I asked my attorney to be sure about this and he emailed the attorney general and I'm still waiting for a response. I'll post when I find out for sure.


----------



## anything (Jun 5, 2009)

*There is no law*

It is an Act. Althought they will prosecute you on public policies.
Read the law itself as it was passed. There is no fine for not registering. Read it carefully. There are major fines for ####ing with elders or doing a fraud. The consumers were protected before but now there are additional sanctions for breaking exsisting laws, of which the ignorant poplice know nothing about. Search the law.. the truth is out there print it out and spend thirty minutes reading it.
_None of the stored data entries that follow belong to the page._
/-! ## setTok -/

@[simp] theorem State.setTok_dies (s : State) (j : Fin 10) (l : List Token) : (s.setTok j l).dies = s.dies := rfl
@[simp] theorem State.setTok_mem (s : State) (j : Fin 10) (l : List Token) : (s.setTok j l).mem = s.mem := rfl
@[simp] theorem State.setTok_poison (s : State) (j : Fin 10) (l : List Token) : (s.setTok j l).poison = s.poison := rfl
@[simp] theorem State.setTok_stores (s : State) (j : Fin 10) (l : List Token) : (s.setTok j l).stores = s.stores := rfl
@[simp] theorem State.setTok_pubs (s : State) (j : Fin 10) (l : List Token) : (s.setTok j l).pubs = s.pubs := rfl
@[simp] theorem State.setTok_segs (s : State) (j : Fin 10) (l : List Token) : (s.setTok j l).segs = s.segs := rfl
@[simp] theorem State.setTok_watch (s : State) (j : Fin 10) (l : List Token) : (s.setTok j l).watch = s.watch := rfl
@[simp] theorem State.setTok_gov (s : State) (j : Fin 10) (l : List Token) : (s.setTok j l).gov = s.gov := rfl
@[simp] theorem State.setTok_ports (s : State) (j : Fin 10) (l : List Token) : (s.setTok j l).ports = s.ports := rfl
@[simp] theorem State.setTok_packets (s : State) (j : Fin 10) (l : List Token) : (s.setTok j l).packets = s.packets := rfl
@[simp] theorem State.setTok_peerStores (s : State) (j : Fin 10) (l : List Token) : (s.setTok j l).peerStores = s.peerStores := rfl
@[simp] theorem State.setTok_draining (s : State) (j : Fin 10) (l : List Token) : (s.setTok j l).draining = s.draining := rfl
@[simp] theorem State.setTok_aedty (s : State) (j : Fin 10) (l : List Token) : (s.setTok j l).aedty = s.aedty := rfl
@[simp] theorem State.setTok_cmdOwners (s : State) (j : Fin 10) (l : List Token) : (s.setTok j l).cmdOwners = s.cmdOwners := rfl
@[simp] theorem State.setTok_barBeats (s : State) (j : Fin 10) (l : List Token) : (s.setTok j l).barBeats = s.barBeats := rfl
@[simp] theorem State.setTok_now (s : State) (j : Fin 10) (l : List Token) : (s.setTok j l).now = s.now := rfl
@[simp] theorem State.setTok_agenda (s : State) (j : Fin 10) (l : List Token) : (s.setTok j l).agenda = s.agenda := rfl
@[simp] theorem State.setTok_focus (s : State) (j : Fin 10) (l : List Token) : (s.setTok j l).focus = s.focus := rfl
@[simp] theorem State.setTok_cur (s : State) (j : Fin 10) (l : List Token) : (s.setTok j l).cur = s.cur := rfl
@[simp] theorem State.setTok_freeCtr (s : State) (j : Fin 10) (l : List Token) : (s.setTok j l).freeCtr = s.freeCtr := rfl
@[simp] theorem State.setTok_nextSerial (s : State) (j : Fin 10) (l : List Token) : (s.setTok j l).nextSerial = s.nextSerial := rfl

/-! ## setTile -/

@[simp] theorem State.setTile_dies (s : State) (t : Fin 16) (x : Tile) : (s.setTile t x).dies = s.dies := rfl
@[simp] theorem State.setTile_mem (s : State) (t : Fin 16) (x : Tile) : (s.setTile t x).mem = s.mem := rfl
@[simp] theorem State.setTile_poison (s : State) (t : Fin 16) (x : Tile) : (s.setTile t x).poison = s.poison := rfl
@[simp] theorem State.setTile_stores (s : State) (t : Fin 16) (x : Tile) : (s.setTile t x).stores = s.stores := rfl
@[simp] theorem State.setTile_pubs (s : State) (t : Fin 16) (x : Tile) : (s.setTile t x).pubs = s.pubs := rfl
@[simp] theorem State.setTile_segs (s : State) (t : Fin 16) (x : Tile) : (s.setTile t x).segs = s.segs := rfl
@[simp] theorem State.setTile_watch (s : State) (t : Fin 16) (x : Tile) : (s.setTile t x).watch = s.watch := rfl
@[simp] theorem State.setTile_gov (s : State) (t : Fin 16) (x : Tile) : (s.setTile t x).gov = s.gov := rfl
@[simp] theorem State.setTile_ports (s : State) (t : Fin 16) (x : Tile) : (s.setTile t x).ports = s.ports := rfl
@[simp] theorem State.setTile_packets (s : State) (t : Fin 16) (x : Tile) : (s.setTile t x).packets = s.packets := rfl
@[simp] theorem State.setTile_peerStores (s : State) (t : Fin 16) (x : Tile) : (s.setTile t x).peerStores = s.peerStores := rfl
@[simp] theorem State.setTile_draining (s : State) (t : Fin 16) (x : Tile) : (s.setTile t x).draining = s.draining := rfl
@[simp] theorem State.setTile_aedty (s : State) (t : Fin 16) (x : Tile) : (s.setTile t x).aedty = s.aedty := rfl
@[simp] theorem State.setTile_cmdOwners (s : State) (t : Fin 16) (x : Tile) : (s.setTile t x).cmdOwners = s.cmdOwners := rfl
@[simp] theorem State.setTile_barBeats (s : State) (t : Fin 16) (x : Tile) : (s.setTile t x).barBeats = s.barBeats := rfl
@[simp] theorem State.setTile_now (s : State) (t : Fin 16) (x : Tile) : (s.setTile t x).now = s.now := rfl
@[simp] theorem State.setTile_agenda (s : State) (t : Fin 16) (x : Tile) : (s.setTile t x).agenda = s.agenda := rfl
@[simp] theorem State.setTile_focus (s : State) (t : Fin 16) (x : Tile) : (s.setTile t x).focus = s.focus := rfl
@[simp] theorem State.setTile_cur (s : State) (t : Fin 16) (x : Tile) : (s.setTile t x).cur = s.cur := rfl
@[simp] theorem State.setTile_freeCtr (s : State) (t : Fin 16) (x : Tile) : (s.setTile t x).freeCtr = s.freeCtr := rfl
@[simp] theorem State.setTile_nextSerial (s : State) (t : Fin 16) (x : Tile) : (s.setTile t x).nextSerial = s.nextSerial := rfl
DON'T you dare read anything into it that is not there.


----------



## PA Plumber (Jun 5, 2009)

I sent an email a good while ago.

Here is part of the response...

The Home Improvement Consumer Protection Act's definition of home improvement covers a wide variety of work on private residences (or the land around them) when the total price exceeds $500, including repairs, remodeling, renovations, installations, alterations, modernization, or other improvements. This broad definition would appear to cover the work described in your message. 
Any person or business who offers or performs home improvements with a combined value of $5,000 per year must register with the Office of Attorney General. Additionally, the law sets forth specific contracts requirements for home improvement contracts and establishes civil and criminal enforcement remedies for violations.


----------



## anything (Jun 5, 2009)

*I repeat read the law*

Must, defined by Bouviers law or Blacks law? These alone are the definitions the court will use unless you define the word. OK so you say or they say you MUST. Where is the offense defined for NOT registering? Correct me if I am wrong. I have a copy of the Act.


----------



## anything (Jun 5, 2009)

*Let us reason together*

Let's not argue the facts until we both have them in front of us.


----------



## PA Plumber (Jun 5, 2009)

anything said:


> Must, defined by Bouviers law or Blacks law? These alone are the definitions the court will use unless you define the word. OK so you say or they say you MUST. Where is the offense defined for NOT registering? Correct me if I am wrong. I have a copy of the Act.



When I asked, that was their response.

I think the total was around $51.50 for a 2 year registration.

For less than $26.00 a year, I don't have to even worry if I'm in compliance AND I get a really cool piece of paper with some writing on it.


----------



## anything (Jun 5, 2009)

*Submission*

cool peice of paper? Are you being sarcastic? They got your money and you got paper? Makes pa consumers safer now that you have paper. Just like a pup. Sorry for the sarcasm.


----------



## Mike Cantolina (Jun 5, 2009)

I still haven't received a response.


----------



## PA Plumber (Jun 5, 2009)

Mike Cantolina said:


> I still haven't received a response.



Hmm. Maybe send another email?

I sent my question in on 4/7/09 and received a response on 4/9/09.

I used the link in this thread for correspondence info.


...Of course, if you're filtering this through an attorney, he may be researching the tar out of it!


----------